Early studies interpreted the sensory bias on the idea that one sensory modality would capture the other based on the relative acuities between the two, with little sensory bias of the dominant sensory modality by the nondominant sensory modality. For the ventriloquism effect, therefore, the high-acuity visual system will capture the location of the auditory stimulus, with little or no bias of the visual location by the auditory stimulus (see Warren et al. 1981). More recently, Alais & Burr (2004) have hypothesized that a model of optimal combination can explain this phenomenon. In this case, the variance in the prediction for the location of the stimulus in each modality is taken into account to determine where the bisensory stimulus originated. By increasing the difficulty in localizing the visual stimuli, they showed that subjects would increase the variance of the localization estimates, and for conditions where the visual acuity was very low, the auditory stimulus tended to dominate the percept of where both stimuli were located.
The results from a second set of experiments are consistent with the idea that the sensory system with the highest acuity dominates the percept (Phan et al. 2000). Those experiments tested a subject with bilateral parietal lobe lesions.
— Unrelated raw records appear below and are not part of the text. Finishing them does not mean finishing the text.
-- ==== Sys2Proof/Laws/State.lean ====
section
/-! SUPPORT. What the named updates of the state leave: one lemma per field per update, true by rfl; the entries of a table after a write;
the byte memories after a write, and that every memory operation keeps their canonical form. -/

set_option Elab.async false

namespace Sys2Proof.Machine

/-! ### Tables -/

@[simp] theorem tget_tset_same {α : Type} (d : α) (t : Tab α) (k : Nat) (v : α) : tget d (tset t k v) k = v := by
  induction t with
  | nil => simp [tset, tget]
  | cons e t ih =>
    obtain ⟨j, w⟩ := e
    simp only [tset]
    split
    · simp [tget]
    · split
      · simp [tget]
      · rename_i h _; simp [tget, h, ih]

theorem tget_tset_ne {α : Type} (d : α) (t : Tab α) {k i : Nat} (v : α) (h : i ≠ k) : tget d (tset t k v) i = tget d t i := by
  induction t with
  | nil => simp [tset, tget, h]
  | cons e t ih =>
    obtain ⟨j, w⟩ := e
    simp only [tset]
    split
    · rename_i hk; subst hk; simp [tget, h]
    · split
      · simp [tget, h]
      · simp only [tget, ih]

@[simp] theorem tget_tmod_same {α : Type} (d : α) (t : Tab α) (k : Nat) (f : α → α) : tget d (tmod d t k f) k = f (tget d t k) :=
  tget_tset_same d t k _

theorem tget_tmod_ne {α : Type} (d : α) (t : Tab α) {k i : Nat} (f : α → α) (h : i ≠ k) : tget d (tmod d t k f) i = tget d t i :=
  tget_tset_ne d t _ h

/-- A write leaves every entry that satisfied p, if what it writes does. -/
theorem all_tset {α : Type} (p : Nat × α → Bool) (t : Tab α) (k : Nat) (v : α) (ht : t.all p) (hv : p (k, v)) : (tset t k v).all p := by
  induction t with
  | nil => simpa [tset] using hv
  | cons e t ih =>
    obtain ⟨j, w⟩ := e
    simp only [List.all_cons, Bool.and_eq_true] at ht
    simp only [tset]
    split
    · simp only [List.all_cons, hv, ht.2, Bool.and_self]
    · split
      · simp only [List.all_cons, hv, ht.1, ht.2, Bool.and_self]
      · simp only [List.all_cons, ht.1, ih ht.2, Bool.and_self]

/-- What is read of a table satisfies p, if its entries and the default do. -/
theorem of_tget {α : Type} (p : α → Bool) (d : α) (t : Tab α) (k : Nat) (ht : t.all (fun e => p e.2)) (hd : p d) : p (tget d t k) := by
  induction t with
  | nil => exact hd
  | cons e t ih =>
    obtain ⟨j, w⟩ := e
    simp only [List.all_cons, Bool.and_eq_true] at ht
    simp only [tget]
    split
    · exact ht.1
    · exact ih ht.2

/-! ### Byte memories -/

theorem memWf_terase (u : Byte) (m : List Host.Cell) (a : Nat) (h : memWf u m) : memWf u (terase m a) := by
  induction m with
  | nil => rfl
  | cons e t ih =>
    obtain ⟨j, w⟩ := e
    simp only [memWf, Bool.and_eq_true, List.all_eq_true] at h
    by_cases hj : j ≠ a
    · simp only [terase, ne_eq, hj, not_false_eq_true, decide_true, List.filter_cons_of_pos, memWf, Bool.and_eq_true, List.all_eq_true]
      exact ⟨⟨h.1.1, fun x hx => h.1.2 x (List.mem_filter.1 hx).1⟩, ih h.2⟩
    · simp only [terase, hj, decide_false, Bool.false_eq_true, not_false_eq_true, List.filter_cons_of_neg]
      exact ih h.2

theorem memWf_tset (u : Byte) (m : List Host.Cell) (a : Nat) (v : Byte) (hv : v ≠ u) (h : memWf u m) : memWf u (tset m a v) := by
  induction m with
  | nil => simp [tset, memWf, hv]
  | cons e t ih =>
    obtain ⟨j, w⟩ := e
    have h' := h
    simp only [memWf, Bool.and_eq_true, List.all_eq_true, decide_eq_true_eq] at h
    simp only [tset]
    split
    · rename_i hk; subst hk
      simp only [memWf, Bool.and_eq_true, bne_iff_ne, List.all_eq_true, decide_eq_true_eq]
      exact ⟨⟨hv, h.1.2⟩, h.2⟩
    · split
      · rename_i hk
        simp only [memWf, Bool.and_eq_true, bne_iff_ne, List.all_eq_true, List.mem_cons, decide_eq_true_eq] at h ⊢
        refine ⟨⟨hv, ?_⟩, h⟩
        rintro x (rfl | hx)
        · exact hk
        · exact Nat.lt_trans hk (h.1.2 x hx)
      · rename_i hne hge
        simp only [memWf, Bool.and_eq_true, List.all_eq_true, decide_eq_true_eq]
        refine ⟨⟨h.1.1, ?_⟩, ih h.2⟩
        have := all_tset (fun e => decide (j < e.1)) t a v (by simpa [List.all_eq_true] using h.1.2) (by simp; omega)
        simpa [List.all_eq_true] using this

/-- A write of a byte keeps the canonical form. -/
theorem memWf_memSet (u : Byte) (m : List Host.Cell) (a : Nat) (v : Byte) (h : memWf u m) : memWf u (memSet u m a v) := by
  unfold memSet
  split
  · exact memWf_terase u m a h
  · rename_i hv; exact memWf_tset u m a v hv h

theorem memWf_memSetLE (u : Byte) (m : List Host.Cell) (a n v : Nat) (h : memWf u m) : memWf u (memSetLE u m a n v) := by
  induction n generalizing m a v with
  | zero => exact h
  | succ n ih => exact ih _ _ _ (memWf_memSet u m a _ h)

theorem memWf_memSetBytes (u : Byte) (m : List Host.Cell) (a : Nat) (l : List Byte) (h : memWf u m) : memWf u (memSetBytes u m a l) := by
  induction l generalizing m a with
  | nil => exact h
  | cons b t ih => exact ih _ _ (memWf_memSet u m a b h)

/-- A part of a memory is in canonical form. -/
theorem memWf_filter (u : Byte) (p : Host.Cell → Bool) (m : List Host.Cell) (h : memWf u m) : memWf u (m.filter p) := by
  induction m with
  | nil => rfl
  | cons e t ih =>
    obtain ⟨j, w⟩ := e
    simp only [memWf, Bool.and_eq_true, List.all_eq_true] at h
    by_cases hp : p (j, w)
    · simp only [List.filter_cons_of_pos hp, memWf, Bool.and_eq_true, List.all_eq_true]
      exact ⟨⟨h.1.1, fun x hx => h.1.2 x (List.mem_filter.1 hx).1⟩, ih h.2⟩
    · simpa only [List.filter_cons_of_neg hp] using ih h.2

theorem tget_terase_ne {α : Type} (d : α) (t : Tab α) {k i : Nat} (h : i ≠ k) : tget d (terase t k) i = tget d t i := by
  induction t with
  | nil => rfl
  | cons e t ih =>
    obtain ⟨j, w⟩ := e
    by_cases hj : j ≠ k
    · simp only [terase, ne_eq, hj, not_false_eq_true, decide_true, List.filter_cons_of_pos, tget]
      split
      · rfl
      · exact ih
    · simp only [ne_eq, not_not] at hj
      subst hj
      simp only [terase, ne_eq, not_true, decide_false, Bool.false_eq_true, not_false_eq_true, List.filter_cons_of_neg, tget, h, if_false]
      exact ih

@[simp] theorem tget_terase_same {α : Type} (d : α) (t : Tab α) (k : Nat) : tget d (terase t k) k = d := by
  induction t with
  | nil => rfl
  | cons e t ih =>
    obtain ⟨j, w⟩ := e
    by_cases hj : j ≠ k
    · simp only [terase, ne_eq, hj, not_false_eq_true, decide_true, List.filter_cons_of_pos, tget, Ne.symm hj, if_false]
      exact ih
    · simp only [ne_eq, not_not] at hj
      subst hj
      simp only [terase, ne_eq, not_true, decide_false, Bool.false_eq_true, not_false_eq_true, List.filter_cons_of_neg]
      exact ih

/-- A read after a write gives the byte written. -/
@[simp] theorem memGet_memSet_same (u : Byte) (m : List Host.Cell) (a : Nat) (v : Byte) : memGet u (memSet u m a v) a = v := by
  unfold memGet memSet
  split
  · rename_i h; subst h; simp
  · simp

/-- A write leaves every other byte. -/
theorem memGet_memSet_ne (u : Byte) (m : List Host.Cell) {a i : Nat} (v : Byte) (h : i ≠ a) : memGet u (memSet u m a v) i = memGet u m i := by
  unfold memGet memSet
  split
  · exact tget_terase_ne u m h
  · exact tget_tset_ne u m v h

theorem memGet_memSetLE_out (u : Byte) (m : List Host.Cell) (a n v i : Nat) (h : i < a ∨ a + n ≤ i) :
    memGet u (memSetLE u m a n v) i = memGet u m i := by
  induction n generalizing m a v with
  | zero => rfl
  | succ n ih =>
    rw [memSetLE, ih _ _ _ (by omega)]
    exact memGet_memSet_ne u m _ (by omega)

theorem memGet_memSetBytes_out (u : Byte) (m : List Host.Cell) (a : Nat) (l : List Byte) (i : Nat) (h : i < a ∨ a + l.length ≤ i) :
    memGet u (memSetBytes u m a l) i = memGet u m i := by
  induction l generalizing m a with
  | nil => rfl
  | cons b t ih =>
    simp only [List.length_cons] at h
    rw [memSetBytes, ih _ _ (by omega)]
    exact memGet_memSet_ne u m _ (by omega)

theorem memGetLE_memSetLE (u : Byte) (m : List Host.Cell) (a n v : Nat) : memGetLE u (memSetLE u m a n v) a n = v % 256 ^ n := by
  induction n generalizing m a v with
  | zero => simp [memGetLE, Nat.mod_one]
  | succ n ih =>
    rw [memSetLE, memGetLE, ih, memGet_memSetLE_out _ _ _ _ _ _ (by omega), memGet_memSet_same, BitVec.toNat_ofNat, show 256 ^ (n + 1) = 256 * 256 ^ n from Nat.pow_succ',
      Nat.mod_mul]

/-! ### The fields of the state -/


@[simp] theorem modTile_node (s : State) (n : Nat) (f : Tile → Tile) : (s.modTile n f).node = s.node := rfl
@[simp] theorem modTile_host (s : State) (n : Nat) (f : Tile → Tile) : (s.modTile n f).host = s.host := rfl
@[simp] theorem modTile_ring (s : State) (n : Nat) (f : Tile → Tile) : (s.modTile n f).ring = s.ring := rfl
@[simp] theorem modTile_trust (s : State) (n : Nat) (f : Tile → Tile) : (s.modTile n f).trust = s.trust := rfl
@[simp] theorem modTile_roles (s : State) (n : Nat) (f : Tile → Tile) : (s.modTile n f).roles = s.roles := rfl
@[simp] theorem modTile_clog (s : State) (n : Nat) (f : Tile → Tile) : (s.modTile n f).clog = s.clog := rfl
@[simp] theorem modTile_faults (s : State) (n : Nat) (f : Tile → Tile) : (s.modTile n f).faults = s.faults := rfl
@[simp] theorem modTile_logs (s : State) (n : Nat) (f : Tile → Tile) : (s.modTile n f).logs = s.logs := rfl
@[simp] theorem modTile_tiles (s : State) (n : Nat) (f : Tile → Tile) : (s.modTile n f).tiles = tmod {} s.tiles n f := rfl
@[simp] theorem modTile_groups (s : State) (n : Nat) (f : Tile → Tile) : (s.modTile n f).groups = s.groups := rfl
@[simp] theorem modTile_pins (s : State) (n : Nat) (f : Tile → Tile) : (s.modTile n f).pins = s.pins := rfl
@[simp] theorem modTile_jobs (s : State) (n : Nat) (f : Tile → Tile) : (s.modTile n f).jobs = s.jobs := rfl
@[simp] theorem modTile_fabric (s : State) (n : Nat) (f : Tile → Tile) : (s.modTile n f).fabric = s.fabric := rfl
@[simp] theorem modTile_fabricTurn (s : State) (n : Nat) (f : Tile → Tile) : (s.modTile n f).fabricTurn = s.fabricTurn := rfl
@[simp] theorem modTile_triggers (s : State) (n : Nat) (f : Tile → Tile) : (s.modTile n f).triggers = s.triggers := rfl
@[simp] theorem modTile_sync (s : State) (n : Nat) (f : Tile → Tile) : (s.modTile n f).sync = s.sync := rfl
@[simp] theorem modTile_rows (s : State) (n : Nat) (f : Tile → Tile) : (s.modTile n f).rows = s.rows := rfl
@[simp] theorem modTile_loopbacks (s : State) (n : Nat) (f : Tile → Tile) : (s.modTile n f).loopbacks = s.loopbacks := rfl
@[simp] theorem modTile_due (s : State) (n : Nat) (f : Tile → Tile) : (s.modTile n f).due = s.due := rfl
@[simp] theorem modTile_stoveTab (s : State) (n : Nat) (f : Tile → Tile) : (s.modTile n f).stoveTab = s.stoveTab := rfl
@[simp] theorem modTile_pairTab (s : State) (n : Nat) (f : Tile → Tile) : (s.modTile n f).pairTab = s.pairTab := rfl
@[simp] theorem modTile_meter (s : State) (n : Nat) (f : Tile → Tile) : (s.modTile n f).meter = s.meter := rfl
@[simp] theorem modTile_ps (s : State) (n : Nat) (f : Tile → Tile) : (s.modTile n f).ps = s.ps := rfl
@[simp] theorem modTile_prot (s : State) (n : Nat) (f : Tile → Tile) : (s.modTile n f).prot = s.prot := rfl
@[simp] theorem modTile_age (s : State) (n : Nat) (f : Tile → Tile) : (s.modTile n f).age = s.age := rfl
@[simp] theorem modTile_sealImages (s : State) (n : Nat) (f : Tile → Tile) : (s.modTile n f).sealImages = s.sealImages := rfl
@[simp] theorem modTile_fresh (s : State) (n : Nat) (f : Tile → Tile) : (s.modTile n f).fresh = s.fresh := rfl
@[simp] theorem modTile_pending (s : State) (n : Nat) (f : Tile → Tile) : (s.modTile n f).pending = s.pending := rfl

@[simp] theorem modGroup_node (s : State) (n : Nat) (f : Group → Group) : (s.modGroup n f).node = s.node := rfl
@[simp] theorem modGroup_host (s : State) (n : Nat) (f : Group → Group) : (s.modGroup n f).host = s.host := rfl
@[simp] theorem modGroup_ring (s : State) (n : Nat) (f : Group → Group) : (s.modGroup n f).ring = s.ring := rfl
@[simp] theorem modGroup_trust (s : State) (n : Nat) (f : Group → Group) : (s.modGroup n f).trust = s.trust := rfl
@[simp] theorem modGroup_roles (s : State) (n : Nat) (f : Group → Group) : (s.modGroup n f).roles = s.roles := rfl
@[simp] theorem modGroup_clog (s : State) (n : Nat) (f : Group → Group) : (s.modGroup n f).clog = s.clog := rfl
@[simp] theorem modGroup_faults (s : State) (n : Nat) (f : Group → Group) : (s.modGroup n f).faults = s.faults := rfl
@[simp] theorem modGroup_logs (s : State) (n : Nat) (f : Group → Group) : (s.modGroup n f).logs = s.logs := rfl
@[simp] theorem modGroup_tiles (s : State) (n : Nat) (f : Group → Group) : (s.modGroup n f).tiles = s.tiles := rfl
@[simp] theorem modGroup_groups (s : State) (n : Nat) (f : Group → Group) : (s.modGroup n f).groups = tmod {} s.groups n f := rfl
@[simp] theorem modGroup_pins (s : State) (n : Nat) (f : Group → Group) : (s.modGroup n f).pins = s.pins := rfl
@[simp] theorem modGroup_jobs (s : State) (n : Nat) (f : Group → Group) : (s.modGroup n f).jobs = s.jobs := rfl
@[simp] theorem modGroup_fabric (s : State) (n : Nat) (f : Group → Group) : (s.modGroup n f).fabric = s.fabric := rfl
@[simp] theorem modGroup_fabricTurn (s : State) (n : Nat) (f : Group → Group) : (s.modGroup n f).fabricTurn = s.fabricTurn := rfl
@[simp] theorem modGroup_triggers (s : State) (n : Nat) (f : Group → Group) : (s.modGroup n f).triggers = s.triggers := rfl
@[simp] theorem modGroup_sync (s : State) (n : Nat) (f : Group → Group) : (s.modGroup n f).sync = s.sync := rfl
@[simp] theorem modGroup_rows (s : State) (n : Nat) (f : Group → Group) : (s.modGroup n f).rows = s.rows := rfl
@[simp] theorem modGroup_loopbacks (s : State) (n : Nat) (f : Group → Group) : (s.modGroup n f).loopbacks = s.loopbacks := rfl
@[simp] theorem modGroup_due (s : State) (n : Nat) (f : Group → Group) : (s.modGroup n f).due = s.due := rfl
@[simp] theorem modGroup_stoveTab (s : State) (n : Nat) (f : Group → Group) : (s.modGroup n f).stoveTab = s.stoveTab := rfl
@[simp] theorem modGroup_pairTab (s : State) (n : Nat) (f : Group → Group) : (s.modGroup n f).pairTab = s.pairTab := rfl
@[simp] theorem modGroup_meter (s : State) (n : Nat) (f : Group → Group) : (s.modGroup n f).meter = s.meter := rfl
@[simp] theorem modGroup_ps (s : State) (n : Nat) (f : Group → Group) : (s.modGroup n f).ps = s.ps := rfl
@[simp] theorem modGroup_prot (s : State) (n : Nat) (f : Group → Group) : (s.modGroup n f).prot = s.prot := rfl
@[simp] theorem modGroup_age (s : State) (n : Nat) (f : Group → Group) : (s.modGroup n f).age = s.age := rfl
@[simp] theorem modGroup_sealImages (s : State) (n : Nat) (f : Group → Group) : (s.modGroup n f).sealImages = s.sealImages := rfl
@[simp] theorem modGroup_fresh (s : State) (n : Nat) (f : Group → Group) : (s.modGroup n f).fresh = s.fresh := rfl
@[simp] theorem modGroup_pending (s : State) (n : Nat) (f : Group → Group) : (s.modGroup n f).pending = s.pending := rfl
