-- ==== Sys2Proof/Laws/Units.lean ====
section
/-! SUPPORT. What the host interface and the ring do to the units behind them: nothing. One lemma for each shared operation; a read of host memory
that fails is reported (R359), and `State.units` leaves that report out. -/

set_option Elab.async false

namespace Sys2Proof.Machine

@[simp] theorem units_modFn (s : State) (f : Nat) (g : Fn → Fn) : (s.modFn f g).units = s.units := rfl
@[simp] theorem units_modQueue (s : State) (q : Nat) (g : Queue → Queue) : (s.modQueue q g).units = s.units := rfl
@[simp] theorem units_modVec (s : State) (f v : Nat) (g : Vec → Vec) : (s.modVec f v g).units = s.units := rfl
@[simp] theorem units_emit (s : State) (w : HostWrite) : (s.emit w).units = s.units := rfl
@[simp] theorem units_spend (s : State) (f n : Nat) : (s.spend f n).units = s.units := rfl
@[simp] theorem units_queueLost (s : State) (q n : Nat) : (s.queueLost q n).units = s.units := rfl
@[simp] theorem units_tlbInsert (s : State) (t : TlbEntry) : (s.tlbInsert t).units = s.units := by
  simp only [State.tlbInsert, State.units]
@[simp] theorem units_touchSession (s : State) (r : Req) : (s.touchSession r).units = s.units := rfl
@[simp] theorem units_taken (s : State) (r : Req) : (s.taken r).units = s.units := rfl

@[simp] theorem units_report_hostRead (s : State) (inst detail : Nat) : (s.report 0x1D inst detail).units = s.units := by
  simp [State.report, State.units, List.filter_append]

@[simp] theorem units_sendFrame (s : State) (f : FrameOut) : (s.sendFrame f).units = s.units := by
  unfold State.sendFrame
  dsimp only
  split
  · rfl
  · split
    · rfl
    · split <;> rfl

@[simp] theorem units_sendAcked (s : State) (t : FrameType) (d b : Nat) : (s.sendAcked t d b).units = s.units := by
  rw [← units_sendFrame s { type := t, dst := some d, aux := (s.ring.tag + 1) % 2 ^ 32, body := b }]
  rfl

@[simp] theorem units_replaceEvent (s : State) (f q : Nat) (e : EventRec) : (s.replaceEvent f q e).units = s.units := by
  unfold State.replaceEvent
  dsimp only
  generalize (if (s.queue q).policy then _ else _) = o
  cases o <;> simp

@[simp] theorem units_deliverEvent (s : State) (e : EventRec) : (s.deliverEvent e).units = s.units := by
  unfold State.deliverEvent
  dsimp only
  split
  · rfl
  · split
    · rfl
    · split <;> simp

@[simp] theorem units_raise (s : State) (c h j d : Nat) : (s.raise c h j d).units = s.units := by
  unfold State.raise State.raiseHeld
  split <;> simp

@[simp] theorem units_stopQueue (s : State) (q e : Nat) : (s.stopQueue q e).units = s.units := by
  unfold State.stopQueue
  dsimp only
  split <;> simp

@[simp] theorem units_lmapFault (s : State) (f q j a e : Nat) : (s.lmapFault f q j a e).units = s.units := by
  unfold State.lmapFault
  split <;> simp

@[simp] theorem units_stopAccess (s : State) (f q a e : Nat) : (s.stopAccess f q a e).units = s.units := by
  unfold State.stopAccess
  split <;> simp

@[simp] theorem units_writeBack (s : State) (c : List Host.Cell) (q : Nat) (l : Bool) : (s.writeBack c q l).units = s.units := by
  unfold State.writeBack
  dsimp only
  split <;> simp

@[simp] theorem units_endQueue (s : State) (c : List Host.Cell) (q : Nat) : (s.endQueue c q).units = s.units :=
  units_writeBack s c q false

@[simp] theorem units_adminRest (s : State) (f : Nat) : (s.adminRest f).units = s.units := by
  unfold State.adminRest
  split <;> rfl

@[simp] theorem units_finishOne (s : State) (r : Req) (x : Status) (v : Nat) : (s.finishOne r x v).units = s.units := by
  unfold State.finishOne
  dsimp only
  split
  · exact units_sendAcked _ _ _ _
  · split
    · rfl
    · split <;> split <;> (try rw [units_adminRest]) <;> rfl

@[simp] theorem units_finish (s : State) (r : Req) (x : Status) (v : Nat) : (s.finish r x v).units = s.units := by
  have h := units_finishOne s r x v
  generalize hu : s.finishOne r x v = u at h
  unfold State.finish
  rw [hu]
  dsimp only
  split
  · exact h
  · rename_i o _
    have h2 : ({ u with host := { u.host with ops := u.host.ops.erase o } } : State).units = s.units := h
    split <;> split <;> first
      | exact h
      | exact (units_endQueue _ _ _).trans ((units_finishOne _ _ _ _).trans h2)
      | exact (units_finishOne _ _ _ _).trans ((units_endQueue _ _ _).trans h2)

/-- A command's pages are translated, and where one does not translate the fault is raised: no unit changes. -/
theorem units_translateAll (s : State) (c : List Host.Cell) (f : Nat) (w : Bool) (l : List Nat) : (s.translateAll c f w l).1.units = s.units := by
  induction l generalizing s with
  | nil => rfl
  | cons a t ih =>
    unfold State.translateAll
    split
    · rfl
    · rw [ih, units_tlbInsert]

@[simp] theorem units_mapData (s : State) (r : Req) (l : List DataRange) : (s.mapData r l).1.units = s.units := by
  induction l generalizing s with
  | nil => rfl
  | cons d t ih =>
    unfold State.mapData
    split
    · rfl
    · split
      · exact ih s
      · have h := units_translateAll s r.host r.fn d.wr d.pages
        split
        · rename_i u a e he
          rw [he] at h
          simpa using h
        · rename_i u he
          rw [he] at h
          split
          · simpa using h
          · rw [ih]; split <;> simpa using h

/-- A result record goes to host memory, or in a frame to the manager. -/
@[simp] theorem units_writeResult (s : State) (r : Req) (a n v : Nat) : (s.writeResult r a n v).units = s.units := by
  unfold State.writeResult
  split
  · split <;> simp
  · simp

end Sys2Proof.Machine
end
This subject could detect visual stimuli across the entire visual field, but had extreme difficulty discriminating whether two visual stimuli came from the same location or different locations, particularly in the right visual field. His auditory localization was relatively normal. When he was discriminating the location of visual stimuli while unattended auditory stimuli were simultaneously presented from the same location, his visual acuity was greatly improved. Again, the sensory modality that has the greater acuity, regardless of which it is, tends to dominate the percept of where both stimuli are located.
Ventriloquism Aftereffect
An intriguing aspect of the ventriloquism effect is that it can be long lasting (Lewald 2002, Radeau & Bertelson 1974, Recanzone 1998, Woods & Recanzone 2004). If a subject is presented with auditory and visual stimuli with a consistent spatial disparity for a period of tens of minutes, the subject’s percept of acoustic space will be shifted in the direction of the visual stimulus when tested in complete darkness. This indicates that the representation of acoustic space has somehow been altered by the disparate visual experience. This can occur when the auditory and visual stimuli are displaced by a small amount and are consistently perceived to be from the same location (Recanzone 1998) or when the spatial disparity is quite large (Lewald 2002). Under either condition, the effect does not transfer across frequencies, i.e., training at one frequency does not influence the spatial representation at other frequencies. The frequency range over which this integration occurs remains to be explored. Recanzone (1998) used 750 Hz and 3000 Hz stimuli, and Lewald (2002) used 1000 Hz and 4000 Hz, so potentially a frequency difference of less than two octaves could show a transference effect. The duration of the effect also remains untested. It is possible that the effect will remain until the subject is put back into the “normal” environment and the auditory and visual stimuli are again spatially coincident.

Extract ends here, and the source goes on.